Officially recognizing the school at the June 4 through 7 Colloquium for Information Systems Security Education at Boston University, the NSA said Capitol College's IA program not only meets all of the elements of the National IA Training Standard For Risk Analysts, but also does so at the advanced level.
As a result, the small, independent school -- built on an old stock car speedway -- is one of only two institutions nationwide that meet that level professional competencies specified in all six federal standards for IA curricula established by the Committee on National Security Systems (CNSS).
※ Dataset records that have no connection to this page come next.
/-- The transitions of `MST`, for both kinds (R156, R31): a rejected command leaves it; a key load, `WIPE`, `MAC_RESET` and
the SIV family leave Fresh; `MAC_UPDATE` leaves Accumulating, or Finished at the PMAC limit; `MAC_FINISH` leaves Finished;
every other command leaves it. -/
def Obligations.MacStateTransitions : Prop :=
  ∀ (i : Instr) (s t : State), i.WellFormed → exec i s = .next t →
    (earlyError i s ≠ none → t.mst = s.mst) ∧
    (earlyError i s = none →
      (i.opcode ∈ [0x10#8, 0x11#8, 0x13#8, 0x20#8, 0x40#8, 0x41#8, 0x42#8] → t.mst = .fresh) ∧
      (i.opcode = 0x21 →
        t.mst = .accumulating ∨ (t.mst = .finished ∧ s.mkind = some .pmac ∧ t.lasterr = errCode .pmacLimit)) ∧
      (i.opcode = 0x22 → t.mst = .finished) ∧
      (i.opcode ∉ [0x10#8, 0x11#8, 0x13#8, 0x20#8, 0x21#8, 0x22#8, 0x40#8, 0x41#8, 0x42#8] → t.mst = s.mst))

/-! ### The CTR family (44_ctr.md) -/

/-- The transitions of `CST` (R32): a rejected command leaves it; `CTR_SETIV` leaves Streaming; `CTR_INIT`, `SIV_INIT`, `WIPE`,
`SIV_SEAL` and `SIV_OPEN` leave Idle; `CTR_XOR` leaves Streaming, or Idle after an overflow; every other command leaves it. -/
def Obligations.CtrStateTransitions : Prop :=
  ∀ (i : Instr) (s t : State), i.WellFormed → exec i s = .next t →
    (earlyError i s ≠ none → t.cst = s.cst) ∧
    (earlyError i s = none →
      (i.opcode = 0x30 → t.cst = .streaming) ∧
      (i.opcode ∈ [0x10#8, 0x12#8, 0x13#8, 0x41#8, 0x42#8] → t.cst = .idle) ∧
      (i.opcode = 0x31 → t.cst = .streaming ∨ (t.cst = .idle ∧ t.lasterr = errCode .ctrOverflow)) ∧
      (i.opcode ∉ [0x10#8, 0x12#8, 0x13#8, 0x30#8, 0x31#8, 0x41#8, 0x42#8] → t.cst = s.cst))

/-- `CTR_SETIV`, in both states of the unit (R192): the counter is the IV as it stands, no keystream byte is left, no cipher
request is made; and its checks in order. -/
def Obligations.CtrSetivStartsAStream : Prop :=
  ∀ (a : Byte) (b : Half) (payload : List Byte) (s : State),
    (a = 0 → b = 0 → payload.length = 16 → s.kctrLen ≠ .noKey →
      ∃ iv : Block, blockBytes iv = payload ∧
        exec (.ctrSetiv a b payload) s =
          .next (respond okCode 0x30 [] { s with ctrblk := iv, ks := 0, kpos := 16, cst := .streaming })) ∧
    (a ≠ 0 ∨ b ≠ 0 → exec (.ctrSetiv a b payload) s = .next (takeError 0x30 .badArg s)) ∧
    (a = 0 → b = 0 → payload.length ≠ 16 → exec (.ctrSetiv a b payload) s = .next (takeError 0x30 .ivLength s)) ∧
    (a = 0 → b = 0 → payload.length = 16 → s.kctrLen = .noKey →
      exec (.ctrSetiv a b payload) s = .next (takeError 0x30 .noKey s))

/-- `CTR_XOR` (R193, R194, R195): no byte changes nothing; a byte takes the next keystream byte, after a new keystream block
if none is left; a block is needed and the counter is all-`ff`: the stream dies; several bytes are one piece after
another, and a piece that overflows makes the whole overflow. -/
def Obligations.CtrXorUsesTheNextKeystreamByte : Prop :=
  ∀ s : State, s.kctrLen ≠ .noKey → s.cst = .streaming →
    exec (.ctrXor 0 0 []) s = .next (respond okCode 0x31 [] s) ∧
    (∀ d : Byte, s.kpos.val < 16 →
      exec (.ctrXor 0 0 [d]) s =
        .next (respond okCode 0x31 [d ^^^ blockByte s.ks s.kpos.val] { s with kpos := s.kpos + 1 })) ∧
    (∀ d : Byte, s.kpos = 16 → s.ctrblk ≠ BitVec.allOnes 128 →
      exec (.ctrXor 0 0 [d]) s =
        .next (respond okCode 0x31 [d ^^^ blockByte (Config.E (keyBytes .ctr s) s.ctrblk) 0]
          { s with
            ks := Config.E (keyBytes .ctr s) s.ctrblk, ctrblk := s.ctrblk + 1, kpos := 1
            cipherPort := s.cipherPort ++ [⟨.ctr, s.ctrblk⟩] })) ∧
    (∀ d : Byte, s.kpos = 16 → s.ctrblk = BitVec.allOnes 128 →
      exec (.ctrXor 0 0 [d]) s =
        .next (takeError 0x31 .ctrOverflow { s with ctrblk := 0, ks := 0, kpos := 16, cst := .idle })) ∧
    ∀ (x y : List Byte) (t u : State), exec (.ctrXor 0 0 x) s = .next t →
      (t.cst = .streaming → exec (.ctrXor 0 0 y) t = .next u → u.cst = .streaming →
        ∃ ox oy, t.respStream = s.respStream ++ responsePacket okCode 0x31 ox ∧
          u.respStream = t.respStream ++ responsePacket okCode 0x31 oy ∧
          exec (.ctrXor 0 0 (x ++ y)) s =
            .next { u with respStream := s.respStream ++ responsePacket okCode 0x31 (ox ++ oy) }) ∧
      (t.cst = .streaming → exec (.ctrXor 0 0 y) t = .next u → u.cst = .idle →
        exec (.ctrXor 0 0 (x ++ y)) s =
          .next { u with respStream := s.respStream ++ responsePacket (errCode .ctrOverflow) 0x31 [] }) ∧
      (t.cst = .idle → exec (.ctrXor 0 0 (x ++ y)) s = .next t)

/-- A stream, read in any pieces, is XORed with the keystream `E(KCTR, iv) || E(KCTR, iv + 1) || ...` (R190), as long as the
counter stays below all-`ff` when a block is made; the counter and `KPOS` stand where R193 says, `ceil(n / 16)` cipher
requests were made, all with the CTR key, and the MAC key and the MAC unit are not touched. -/
def Obligations.CtrStreamIsTheKeystream : Prop :=
  ∀ (s : State) (iv : Block) (pieces : List (List Byte)) (ds : List Byte), s.kctrLen ≠ .noKey →
    let n := pieces.flatten.length + ds.length
    iv.toNat + (n + 15) / 16 ≤ 2 ^ 128 - 1 →
    ∃ t u reqs, Runs (.ctrSetiv 0 0 (blockBytes iv) :: pieces.map (.ctrXor 0 0)) s t ∧
      exec (.ctrXor 0 0 ds) t = .next u ∧
      u.respStream = t.respStream ++
        responsePacket okCode 0x31 (ctrStream Config.E (keyBytes .ctr s) iv pieces.flatten.length ds) ∧
      u.ctrblk.toNat = iv.toNat + (n + 15) / 16 ∧ u.kpos.val = (if n % 16 = 0 then 16 else n % 16) ∧
      u.cipherPort = s.cipherPort ++ reqs ∧ reqs.map CipherReq.key = List.replicate ((n + 15) / 16) .ctr ∧
      u.kmac = s.kmac ∧ u.kmacLen = s.kmacLen ∧ u.mkind = s.mkind ∧ SameMacUnit s u

/-- Where a stream ends (R194, R248, R277): with `16 - KPOS` bytes of keystream left and `2^128 - 1 - CTRBLK` blocks to come,
that many bytes are processed and one more overflows: no payload, counter and keystream wiped, CTR key and MAC unit
unchanged, after the requests of the blocks that were to come, and the same command then fails with `ERR_CTR_STATE`. -/
def Obligations.CtrOverflowKillsTheStream : Prop :=
  ∀ (s : State) (bytes : List Byte), s.kctrLen ≠ .noKey → s.cst = .streaming →
    (bytes.length ≤ 16 - s.kpos.val + 16 * (2 ^ 128 - 1 - s.ctrblk.toNat) →
      ∃ out ctrblk ks kpos reqs, exec (.ctrXor 0 0 bytes) s =
          .next (respond okCode 0x31 out
            { s with ctrblk := ctrblk, ks := ks, kpos := kpos, cipherPort := s.cipherPort ++ reqs }) ∧
        out.length = bytes.length) ∧
    (16 - s.kpos.val + 16 * (2 ^ 128 - 1 - s.ctrblk.toNat) < bytes.length →
      ∃ reqs : List Block, reqs.length = 2 ^ 128 - 1 - s.ctrblk.toNat ∧
        let t := takeError 0x31 .ctrOverflow
          { s with
            ctrblk := 0, ks := 0, kpos := 16, cst := .idle
            cipherPort := s.cipherPort ++ reqs.map (CipherReq.mk .ctr) }
        exec (.ctrXor 0 0 bytes) s = .next t ∧ exec (.ctrXor 0 0 bytes) t = .next (takeError 0x31 .ctrState t))

/-! ### The SIV family (45_siv.md) -/

/-- The zero-IV-bit rule (R215): bytes 8 and 12 lose their top bit, the other fourteen bytes stay. -/
def Obligations.ZeroIvBitsClearTwoBits : Prop :=
  ∀ v : Block, blockByte (sivIv v) 8 = blockByte v 8 &&& 0x7f ∧ blockByte (sivIv v) 12 = blockByte v 12 &&& 0x7f ∧
    ∀ i, i ≠ 8 → i ≠ 12 → blockByte (sivIv v) i = blockByte v i

/-- The framed vector (R75): more than 126 items are too many; otherwise the payload parses to exactly the items and the
final string whose framing it is, and to a framing error if there are none. -/
def Obligations.FramedVectorParses : Prop :=
  ∀ (nad : Byte) (payload : List Byte),
    (126 < nad.toNat → parseVector nad payload = .error .tooManyAd) ∧
    (nad.toNat ≤ 126 →
      (∀ items final, parseVector nad payload = .ok (items, final) ↔
        items.length = nad.toNat ∧ (∀ item ∈ items, item.length < 2 ^ 32) ∧ payload = frameVector items final) ∧
      ((∀ items final, ¬(items.length = nad.toNat ∧ (∀ item ∈ items, item.length < 2 ^ 32) ∧
          payload = frameVector items final)) →
        parseVector nad payload = .error .framing))

/-- `S2V` (R212, R213) answers the S2V of its items and its final string, makes the requests R222 counts, with the MAC key,
and leaves the MAC unit fresh and empty and the CTR unit as it was. -/
def Obligations.S2vAnswersTheVectorTag : Prop :=
  ∀ (kind : MacKind) (items : List (List Byte)) (p : List Byte) (s : State), VectorFits items p → s.mkind = some kind →
    ∃ reqs, exec (.s2v (BitVec.ofNat 8 items.length) 0 (frameVector items p)) s =
        .next (respond okCode 0x40 (blockBytes (s2vTag (macTag Config.E kind s) items p)) (afterS2v s reqs)) ∧
      reqs.map CipherReq.key = List.replicate (s2vRequests (items.map List.length) p.length) .mac

/-- `SIV_SEAL` (R217) answers the tag and the plaintext under the keystream of the tag's IV, with the requests of R222, and
leaves what `siv_end` leaves (R219). -/
def Obligations.SealAnswersTagAndCiphertext : Prop :=
  ∀ (kind : MacKind) (items : List (List Byte)) (p : List Byte) (s : State), VectorFits items p →
    p.length ≤ 2 ^ 32 - 17 → s.mkind = some kind → s.kctrLen ≠ .noKey →
    let v := s2vTag (macTag Config.E kind s) items p
    ∃ reqs, exec (.sivSeal (BitVec.ofNat 8 items.length) 0 (frameVector items p)) s =
        .next (respond okCode 0x41 (blockBytes v ++ ctrStream Config.E (keyBytes .ctr s) (sivIv v) 0 p)
          (afterSiv s reqs)) ∧
      reqs.map CipherReq.key =
        List.replicate (s2vRequests (items.map List.length) p.length) .mac ++ List.replicate ((p.length + 15) / 16) .ctr

/-- `SIV_OPEN` (R218) decrypts the body, recomputes the tag, and answers the plaintext if the two tags are equal and
`ERR_INTEGRITY` without payload otherwise; the requests of R222, CTR first, and the state left are the same in both cases
but for the error log (R249). -/
def Obligations.OpenReleasesVerifiedPlaintextOnly : Prop :=
  ∀ (kind : MacKind) (items : List (List Byte)) (tag : Block) (body : List Byte) (s : State),
    VectorFits items (blockBytes tag ++ body) → s.mkind = some kind → s.kctrLen ≠ .noKey →
    let p := ctrStream Config.E (keyBytes .ctr s) (sivIv tag) 0 body
    ∃ reqs,
      (s2vTag (macTag Config.E kind s) items p = tag →
        exec (.sivOpen (BitVec.ofNat 8 items.length) 0 (frameVector items (blockBytes tag ++ body))) s =
          .next (respond okCode 0x42 p { afterSiv s reqs with p := [] })) ∧
      (s2vTag (macTag Config.E kind s) items p ≠ tag →
        exec (.sivOpen (BitVec.ofNat 8 items.length) 0 (frameVector items (blockBytes tag ++ body))) s =
          .next (takeError 0x42 .integrity { afterSiv s reqs with p := [] })) ∧
      reqs.map CipherReq.key =
        List.replicate ((body.length + 15) / 16) .ctr ++
          List.replicate (s2vRequests (items.map List.length) body.length) .mac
The other is the University of Tulsa.
"We are in an elite group of American colleges and universities that have taken up strategically important positions in the first line of our homeland defenses against cyber-terrorism," said Allan Berg, director of the college's Critical Infrastructures and Cyber Protection Center, in a prepared statement.
Capitol's graduate IA courses--which are in a live online format accessible worldwide--are mapped to federal standards at the most advanced level to train information systems security professionals, senior systems managers, system administration, information systems security officers, systems certifiers and risk analysts.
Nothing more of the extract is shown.